-- ==== Sys2Proof/Machine/Regulate.lean ====
section
/-! DEFINITION. The regulation unit's converter cycle and computation (chapters 8 and 9): the samples, scaling and
filtering, the setpoint, the control computation, the stuck and isolation checks, the main pressure record and the
MAIN broadcast. -/

namespace Sys2Proof.Machine

open Sys2Proof

/-- The regulation unit's own records are changed by f. -/
def modifyReg (f : Regulation → Regulation) (c : Controller) : Controller := { c with reg := f c.reg }

/-- The main pressure record is changed by f. -/
def modifyMain (f : MainRecord → MainRecord) (c : Controller) : Controller :=
  modifyReg (fun r => { r with main := f r.main }) c

/-! ## Samples (R154) -/

/-- A code is valid: above 8 and below 4087. -/
def validCode (x : SampleCode) : Bool := decide (8 < x.toNat) && decide (x.toNat < 4087)

/-- The sample of a channel (1 to 17) in a cycle: the code that arrived, if it is valid. -/
def sampleAt (k : Cycle) (ch : Nat) : Option Nat :=
  match k.got[ch - 1]? with
  | some x => if validCode x then some x.toNat else none
  | none => none

/-- R174: P = round((c − Z) × S / 2048), clamped to −3000..+3000 Pa. -/
def scalePressure (z : Channel) (code : Nat) : Int :=
  clampInt (roundDiv (((code : Int) - z.zero) * z.span) 2048) (-3000) 3000

/-- R175: the filter stage; an absent Pf is seeded from P. -/
def filterPressure (shift : Nat) (pf : Option Int) (p : Int) : Int :=
  match pf with
  | none => p
  | some f => f + roundDiv (p - f) (2 ^ shift)

/-- R183: fb = round(c × 1000 / 4095). -/
def scaleFeedback (code : Nat) : Int := roundDiv ((code * 1000 : Nat) : Int) 4095

/-- Z and S of pressure channel 1 to 8 or 17 (the image gives them in that order). -/
def channelOf (g : Config) (ch : Nat) : Channel :=
  g.channels.getD (if ch = 17 then 8 else ch - 1) ⟨0, 0⟩

/-- R154: the pressure sample of an oven. -/
def Oven.takePressure (g : Config) (z : Channel) (x : Option Nat) (o : Oven) : Oven :=
  match x with
  | some code => { o with invalid := 0, filtered := some (filterPressure g.shift o.filtered (scalePressure z code)) }
  | none =>
    let n := min 255 (o.invalid + 1)
    { o with invalid := n, filtered := if n = 3 then none else o.filtered }

/-- R166: the feedback sample of an oven; an invalid one leaves fb as it was. -/
def Oven.takeFeedback (x : Option Nat) (o : Oven) : Oven :=
  match x with
  | some code => { o with feedback := some (scaleFeedback code) }
  | none => o

/-! ## The stuck check (R167) -/

/-- The deviation |fb − U_prev| is above 50. -/
def deviates (fb uPrev : Int) : Bool := decide (50 < (fb - uPrev).natAbs)

/-- R167: the check at a completion with a valid feedback. While the flag is clear a deviation counts, while it is set
an agreement counts; the third in a row turns the flag. -/
def Oven.stuckCheck (fb : Int) (o : Oven) : Oven :=
  if deviates fb o.command != o.stuck then
    if 3 ≤ o.stuckCount + 1 then { o with stuck := !o.stuck, stuckCount := 0 }
    else { o with stuckCount := o.stuckCount + 1 }
  else { o with stuckCount := 0 }

/-! ## The control computation (chapter 9) -/

/-- R176, R177: the setpoint before the leak offset. -/
def setpoint (g : Config) (o : Oven) : Int :=
  match derivedStage g o with
  | none => g.unknownRow.a
  | some s =>
    let row := stageRow g s
    let start := stageStart g o.target s
    let len := stageEnd g o.target s - start
    let d := min (o.minutes - start) len
    if len = 0 then row.b else row.a + roundDiv ((row.b - row.a) * (d : Int)) len

/-- R178: the setpoint with the leak offset of an oven with a LEAKING door, clamped to −700..+500. -/
def setpointWithLeak (g : Config) (leaking : Bool) (o : Oven) : Int :=
  clampInt (setpoint g o - if leaking then g.leakOffset else 0) (-700) 500

/-- R165: draw is sufficient when the main value is at or below Pf − Dmin. -/
def drawSufficient (g : Config) (pf main : Int) : Bool := decide (main ≤ pf - g.dmin)

/-- R179: the error. -/
def controlError (pf sp : Int) : Int := clampInt (pf - sp) (-1000) 1000

/-- R180: the integral stage. -/
def integralStage (g : Config) (row : Row) (draws : Bool) (e i : Int) : Int :=
  clampInt (if draws then i + g.ki * e else i) (row.umin * 1024) (row.umax * 1024)

/-- R181: the output before slew. -/
def outputStage (g : Config) (row : Row) (e i : Int) : Int :=
  clampInt (roundDiv i 1024 + roundDiv (g.kp * e) 16) row.umin row.umax

/-- R182: the slew stage. -/
def slewStage (g : Config) (uPrev u : Int) : Int := uPrev + clampInt (u - uPrev) (-g.r) g.r

/-- The control computation for an oven in REGULATE (R173): a new integrator, command and no-draw count. Pf and the main
value are present whenever an oven is in REGULATE (R157, R179). -/
def Oven.compute (g : Config) (leaking : Bool) (main : Option Int) (o : Oven) : Oven :=
  match o.filtered, main with
  | some pf, some mv =>
    let row := rowInForce g o
    let e := controlError pf (setpointWithLeak g leaking o)
    let draws := drawSufficient g pf mv
    let i := integralStage g row draws e o.integrator
    { o with
      integrator := i
      command := slewStage g o.command (outputStage g row e i)
      noDraw := if draws then 0 else min 255 (o.noDraw + 1) }
  | _, _ => o

/-! ## Modes at a completion (R157, R159) -/

/-- R157: the choice between REGULATE and HOLD, for an oven whose mode is one of the two. -/
def Oven.chooseMode (g : Config) (trusted : Bool) (o : Oven) : Oven :=
  match o.mode with
  | .hold => if trusted then o.enterRegulate g else o
  | .regulate => if trusted then o else { o with mode := .hold }
  | _ => o

/-- R159: the work of the oven's mode. -/
def Oven.modeWork (g : Config) (leaking : Bool) (main : Option Int) (o : Oven) : Oven :=
  match o.mode with
  | .closed => { o with command := 0, integrator := 0 }
  | .forced => { o with command := g.uchg }
  | .isolating => { o with command := max 0 (o.command - g.riso) }
  | .hold => o
  | .regulate => o.compute g leaking main

/-- R168: the isolation check, with this completion's feedback if it is valid. -/
def Oven.isolationCheck (fb : Option Int) (o : Oven) : Oven :=
  if o.mode = .isolating then
    if o.command = 0 ∧ fb.any (fun x => decide (x ≤ 10)) = true then { o with isoCount := min 2 (o.isoCount + 1) }
    else { o with isoCount := 0 }
  else o

/-! ## One oven's work at a completion (R155, step 2) -/

/-- The oven record after its whole work: pressure and feedback sample, stuck check against the command as it stood,
mode choice, mode work, isolation check. -/
def ovenCompletion (g : Config) (z : Channel) (leaking : Bool) (main : MainRecord)
    (press fb : Option Nat) (o : Oven) : Oven :=
  let o := (o.takePressure g z press).takeFeedback fb
  let fbv := fb.map scaleFeedback
  let o := match fbv with
    | some f => o.stuckCheck f
    | none => o
  let o := o.chooseMode g (press.isSome && !main.stale)
  (o.modeWork g leaking main.value).isolationCheck fbv

/-- SENSOR INVALID is counted: the invalid count reaches 3 (R154). -/
def sensorInvalid (o o' : Oven) : Bool := o'.invalid == 3 && o.invalid != 3

/-- VALVE STUCK is counted: the flag is set (R167). -/
def turnsStuck (o o' : Oven) : Bool := o'.stuck && !o.stuck

/-- NO DRAW is counted: the count reaches 10 (R165). -/
def reachesNoDraw (o o' : Oven) : Bool := o'.noDraw == 10 && o.noDraw != 10

/-- Isolation complete is reported: the count becomes 2 (R168). -/
def becomesIsolated (o o' : Oven) : Bool := o'.isoCount == 2 && o.isoCount != 2

/-- The oven at index i at a completion, with the counts and the reports to the push job (R155, R160). R155 gives no order between
the two; that the counts, with their EVENT, come before the report of isolation complete is the model's choice (assumption log
34, DESIGN CHOICE). -/
def completeOven (k : Cycle) (c : Controller) (i : Nat) : Controller :=
  match ovenAt c i with
  | none => c
  | some o =>
    let g := cfg c
    let o' := ovenCompletion g (channelOf g (i + 1)) (anyLeaking c i) c.reg.main
      (sampleAt k (i + 1)) (sampleAt k (i + 9)) o
    let n := some (ovenNumber c i)
    let c := modifyOven i (fun _ => o') c
    let c := if sensorInvalid o o' then count .sensor n c else c
    let c := if turnsStuck o o' then count .sensor n c else c
    let c := if reachesNoDraw o o' then count .draw n c else c
    let c := if becomesIsolated o o' then jobOnIsolated i c else c
    jobOnCommand i (some o.command) c

/-! ## The main pressure record (R161) -/

/-- R161: the channel 17 sample at a tap station, taken as an oven's pressure sample is. -/
def MainRecord.takeSample (g : Config) (x : Option Nat) (m : MainRecord) : MainRecord :=
  match x with
  | some code =>
    { m with invalid := 0, stale := false,
             value := some (filterPressure g.shift m.value (scalePressure (channelOf g 17) code)) }
  | none =>
    let n := min 255 (m.invalid + 1)
    if n = 3 then { m with invalid := n, value := none, stale := true } else { m with invalid := n }

/-- Step 1 of R155; MAIN STALE is counted at the change from not stale to stale (R161, R164). -/
def completeMain (k : Cycle) (c : Controller) : Controller :=
  if c.reg.main.tap then
    let m' := c.reg.main.takeSample (cfg c) (sampleAt k 17)
    let turns := m'.stale && !c.reg.main.stale
    let c := modifyMain (fun _ => m') c
    if turns then count .draw none c else c
  else c

/-! ## The cycle (R151 to R155) -/

/-- R155: a converter cycle completes. -/
def cycleCompletes (c : Controller) : Controller :=
  match c.reg.cycle with
  | none => c
  | some k =>
    let c := modifyReg (fun r => { r with cycle := none, answer := none }) c
    let c := completeMain k c
    let c := (List.range c.table.ovens.length).foldl (completeOven k) c
    requestFrame c

/-- R151, R153: the control period expires: a cycle starts, or the expiry is skipped and counted. -/
def periodExpires (c : Controller) : Controller :=
  match c.reg.cycle with
  | some _ => count .sampleOverrun none c
  | none =>
    let n := if c.reg.main.tap then 17 else 16
    modifyReg (fun r => { r with cycle := some ⟨n, []⟩, answer := some (cfg c).answerTicks }) c

/-- The cycle has all the samples it asked for. -/
def Cycle.full (k : Cycle) : Bool := decide (k.wanted ≤ k.got.length)

/-- R151, R152: a sample word is the sample of the next channel and restarts the answer limit; the last one completes
the cycle. A word that finds no cycle in flight is discarded. -/
def sampleArrives (x : SampleCode) (c : Controller) : Controller :=
  match c.reg.cycle with
  | none => c
  | some k =>
    if k.full then c
    else
      let k' : Cycle := { k with got := k.got ++ [x] }
      if k'.full then
        { modifyReg (fun r => { r with cycle := some k', answer := none }) c with
          due := { c.due with cycleComplete := true, answerLimit := false } }
      else
        { modifyReg (fun r => { r with cycle := some k', answer := some (cfg c).answerTicks }) c with
          due := { c.due with answerLimit := false } }

/-- R152: the answer limit expires; the samples that have not arrived are invalid and the cycle completes. -/
def answerExpires (c : Controller) : Controller :=
  match c.reg.cycle with
  | none => c
  | some _ => { modifyReg (fun r => { r with answer := none }) c with due := { c.due with cycleComplete := true } }

/-- R169: a positioner frame ends; one new frame serves the requests held. -/
def frameEnds (c : Controller) : Controller :=
  match c.reg.frame with
  | none => c
  | some _ =>
    let c := modifyReg (fun r => { r with frame := none }) c
    if c.reg.frameHeld && c.reg.framesOn then requestFrame c else c

/-! ## MAIN (R162, R163) -/

/-- R162: the MAIN send timer expires. MAIN queued becomes yes when the queue takes the MAIN into a place. -/
def mainSendExpires (c : Controller) : Controller :=
  match c.reg.main.value with
  | some v =>
    if isActive c && c.reg.main.tap && !c.reg.main.stale && !c.reg.main.queued then
      offer (mainTelegram (ownNumber c) v) (modifyMain (fun m => { m with queued := true }) c)
    else c
  | none => c

/-- R163: a MAIN is taken at a remote station. -/
def takeMain (t : Telegram) (c : Controller) : Controller :=
  modifyMain (fun m =>
    { m with value := some (clampInt (signed16 (t.at2 0)) (-3000) 3000), age := 0, stale := false }) c

/-- R163: the age at a second tick, at a remote station. -/
def MainRecord.second (m : MainRecord) : MainRecord := if m.tap then m else { m with age := min 60 (m.age + 1) }

/-- R163: the main is due to become stale. -/
def MainRecord.staleDue (g : Config) (m : MainRecord) : Bool := !m.tap && !m.stale && decide (g.tstale ≤ m.age)

/-- R163: the main becomes stale at a remote station and MAIN STALE is counted. -/
def mainGoesStale (c : Controller) : Controller :=
  if c.reg.main.staleDue (cfg c) then count .draw none (modifyMain (fun m => { m with stale := true }) c) else c

end Sys2Proof.Machine
end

**Exercise brief:**
As listed above, the lines from the line with "def drawSufficient (g" to the line with "clampInt (if draws" are to be echoed exactly, with both ends included and nothing added.

**Result of this task:**
def drawSufficient (g : Config) (pf main : Int) : Bool := decide (main ≤ pf - g.dmin)

/-- R179: the error. -/
def controlError (pf sp : Int) : Int := clampInt (pf - sp) (-1000) 1000

/-- R180: the integral stage. -/
def integralStage (g : Config) (row : Row) (draws : Bool) (e i : Int) : Int :=
  clampInt (if draws then i + g.ki * e else i) (row.umin * 1024) (row.umax * 1024)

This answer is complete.